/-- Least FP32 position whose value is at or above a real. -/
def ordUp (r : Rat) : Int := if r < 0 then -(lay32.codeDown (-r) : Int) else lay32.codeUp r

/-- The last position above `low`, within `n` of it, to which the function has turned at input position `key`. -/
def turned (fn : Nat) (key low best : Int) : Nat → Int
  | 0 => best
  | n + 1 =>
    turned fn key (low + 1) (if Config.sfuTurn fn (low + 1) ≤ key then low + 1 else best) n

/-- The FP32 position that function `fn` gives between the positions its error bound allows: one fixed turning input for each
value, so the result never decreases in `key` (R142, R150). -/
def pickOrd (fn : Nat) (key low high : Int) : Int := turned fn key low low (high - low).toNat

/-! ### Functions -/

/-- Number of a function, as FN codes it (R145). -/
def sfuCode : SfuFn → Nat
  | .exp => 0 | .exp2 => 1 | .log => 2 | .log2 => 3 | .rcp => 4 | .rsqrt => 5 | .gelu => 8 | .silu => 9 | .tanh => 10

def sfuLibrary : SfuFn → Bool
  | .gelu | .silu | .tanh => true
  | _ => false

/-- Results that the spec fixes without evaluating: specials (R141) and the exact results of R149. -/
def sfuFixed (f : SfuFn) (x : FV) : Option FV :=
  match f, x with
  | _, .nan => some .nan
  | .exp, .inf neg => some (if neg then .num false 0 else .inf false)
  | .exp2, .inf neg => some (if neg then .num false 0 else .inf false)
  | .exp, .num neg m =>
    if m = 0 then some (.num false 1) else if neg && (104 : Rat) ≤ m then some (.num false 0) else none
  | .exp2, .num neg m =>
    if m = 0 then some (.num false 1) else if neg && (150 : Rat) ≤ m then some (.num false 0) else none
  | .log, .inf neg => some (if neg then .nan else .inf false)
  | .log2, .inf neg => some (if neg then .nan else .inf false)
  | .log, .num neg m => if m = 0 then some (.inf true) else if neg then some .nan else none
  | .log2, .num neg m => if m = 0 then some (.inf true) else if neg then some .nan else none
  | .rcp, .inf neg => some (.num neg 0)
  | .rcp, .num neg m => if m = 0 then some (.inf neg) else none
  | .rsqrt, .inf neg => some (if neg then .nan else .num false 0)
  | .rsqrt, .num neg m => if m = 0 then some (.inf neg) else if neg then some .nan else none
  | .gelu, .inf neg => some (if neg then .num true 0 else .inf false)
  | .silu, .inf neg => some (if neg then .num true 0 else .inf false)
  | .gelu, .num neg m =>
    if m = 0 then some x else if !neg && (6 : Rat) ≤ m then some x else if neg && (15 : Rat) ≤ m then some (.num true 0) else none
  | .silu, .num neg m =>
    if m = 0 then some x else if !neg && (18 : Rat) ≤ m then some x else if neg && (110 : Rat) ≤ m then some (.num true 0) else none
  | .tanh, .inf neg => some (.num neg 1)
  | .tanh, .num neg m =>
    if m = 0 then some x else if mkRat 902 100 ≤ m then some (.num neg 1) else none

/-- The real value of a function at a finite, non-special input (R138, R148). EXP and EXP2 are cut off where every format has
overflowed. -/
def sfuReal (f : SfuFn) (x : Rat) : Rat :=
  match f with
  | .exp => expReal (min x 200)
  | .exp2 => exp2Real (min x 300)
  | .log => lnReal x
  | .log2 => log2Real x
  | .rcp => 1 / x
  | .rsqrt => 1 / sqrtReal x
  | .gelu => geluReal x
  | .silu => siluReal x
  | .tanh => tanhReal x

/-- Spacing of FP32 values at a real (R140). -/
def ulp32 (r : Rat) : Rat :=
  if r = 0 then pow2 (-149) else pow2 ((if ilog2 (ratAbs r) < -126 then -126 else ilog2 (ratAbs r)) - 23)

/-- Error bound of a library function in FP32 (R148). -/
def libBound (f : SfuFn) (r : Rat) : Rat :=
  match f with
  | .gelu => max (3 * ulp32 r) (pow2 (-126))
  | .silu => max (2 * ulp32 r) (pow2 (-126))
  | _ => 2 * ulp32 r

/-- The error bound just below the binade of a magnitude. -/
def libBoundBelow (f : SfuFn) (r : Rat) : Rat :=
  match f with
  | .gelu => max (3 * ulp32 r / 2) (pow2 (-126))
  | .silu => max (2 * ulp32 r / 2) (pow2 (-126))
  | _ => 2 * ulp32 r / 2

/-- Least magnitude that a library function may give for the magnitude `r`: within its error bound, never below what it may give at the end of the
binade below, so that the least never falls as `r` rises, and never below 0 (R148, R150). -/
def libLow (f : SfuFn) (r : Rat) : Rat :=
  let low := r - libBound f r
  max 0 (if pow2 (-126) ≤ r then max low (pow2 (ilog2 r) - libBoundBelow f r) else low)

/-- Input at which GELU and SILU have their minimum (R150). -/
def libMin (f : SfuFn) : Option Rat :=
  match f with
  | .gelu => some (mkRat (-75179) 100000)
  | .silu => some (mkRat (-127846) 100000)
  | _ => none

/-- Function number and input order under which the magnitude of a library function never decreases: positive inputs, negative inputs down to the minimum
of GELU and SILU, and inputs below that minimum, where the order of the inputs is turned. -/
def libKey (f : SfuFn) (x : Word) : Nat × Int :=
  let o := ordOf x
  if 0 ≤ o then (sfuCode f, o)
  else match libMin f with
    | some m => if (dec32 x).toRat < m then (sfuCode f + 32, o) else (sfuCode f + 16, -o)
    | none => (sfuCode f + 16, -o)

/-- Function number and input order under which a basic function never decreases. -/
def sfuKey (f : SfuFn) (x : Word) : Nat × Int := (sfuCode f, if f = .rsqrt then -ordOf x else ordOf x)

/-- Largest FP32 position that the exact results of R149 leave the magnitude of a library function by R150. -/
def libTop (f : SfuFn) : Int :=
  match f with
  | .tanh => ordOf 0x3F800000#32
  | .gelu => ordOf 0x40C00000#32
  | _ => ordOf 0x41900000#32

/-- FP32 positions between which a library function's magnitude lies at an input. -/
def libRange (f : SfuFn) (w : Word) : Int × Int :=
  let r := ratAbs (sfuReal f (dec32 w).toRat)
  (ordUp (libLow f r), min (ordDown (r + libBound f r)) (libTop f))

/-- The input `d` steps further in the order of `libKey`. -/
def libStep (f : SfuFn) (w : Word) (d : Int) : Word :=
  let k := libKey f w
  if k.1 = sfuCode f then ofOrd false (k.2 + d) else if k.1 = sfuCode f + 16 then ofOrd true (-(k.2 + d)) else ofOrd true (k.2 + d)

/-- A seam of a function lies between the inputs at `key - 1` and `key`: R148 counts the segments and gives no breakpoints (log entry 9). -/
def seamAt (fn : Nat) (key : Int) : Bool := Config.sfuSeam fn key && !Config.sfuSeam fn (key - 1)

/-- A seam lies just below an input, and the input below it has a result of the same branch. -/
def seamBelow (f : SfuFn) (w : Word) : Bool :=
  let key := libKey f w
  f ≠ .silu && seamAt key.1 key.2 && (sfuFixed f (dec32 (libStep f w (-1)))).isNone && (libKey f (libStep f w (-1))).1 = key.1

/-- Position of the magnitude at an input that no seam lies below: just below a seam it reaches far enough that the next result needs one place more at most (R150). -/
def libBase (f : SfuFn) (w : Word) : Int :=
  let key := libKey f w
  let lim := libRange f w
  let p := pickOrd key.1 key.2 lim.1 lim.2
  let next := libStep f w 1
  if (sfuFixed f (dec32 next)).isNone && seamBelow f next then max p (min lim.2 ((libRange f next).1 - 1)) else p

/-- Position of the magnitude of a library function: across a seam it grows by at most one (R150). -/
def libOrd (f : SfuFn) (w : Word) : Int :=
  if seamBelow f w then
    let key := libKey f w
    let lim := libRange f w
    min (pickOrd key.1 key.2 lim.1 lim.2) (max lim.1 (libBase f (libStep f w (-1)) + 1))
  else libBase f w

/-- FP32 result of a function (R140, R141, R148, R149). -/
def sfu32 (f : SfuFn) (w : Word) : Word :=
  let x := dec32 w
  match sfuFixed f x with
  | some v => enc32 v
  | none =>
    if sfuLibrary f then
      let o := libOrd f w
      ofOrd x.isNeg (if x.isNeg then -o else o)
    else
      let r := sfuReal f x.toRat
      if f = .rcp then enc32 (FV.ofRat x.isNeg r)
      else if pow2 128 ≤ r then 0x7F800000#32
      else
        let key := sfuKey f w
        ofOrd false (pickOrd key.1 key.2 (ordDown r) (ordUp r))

WHAT THE EXERCISE ASKS
Give back exactly the material above from its opening line to the line bearing "The last position".

OUTPUT FOR THIS TASK
/-- Least FP32 position whose value is at or above a real. -/
def ordUp (r : Rat) : Int := if r < 0 then -(lay32.codeDown (-r) : Int) else lay32.codeUp r

/-- The last position above `low`, within `n` of it, to which the function has turned at input position `key`. -/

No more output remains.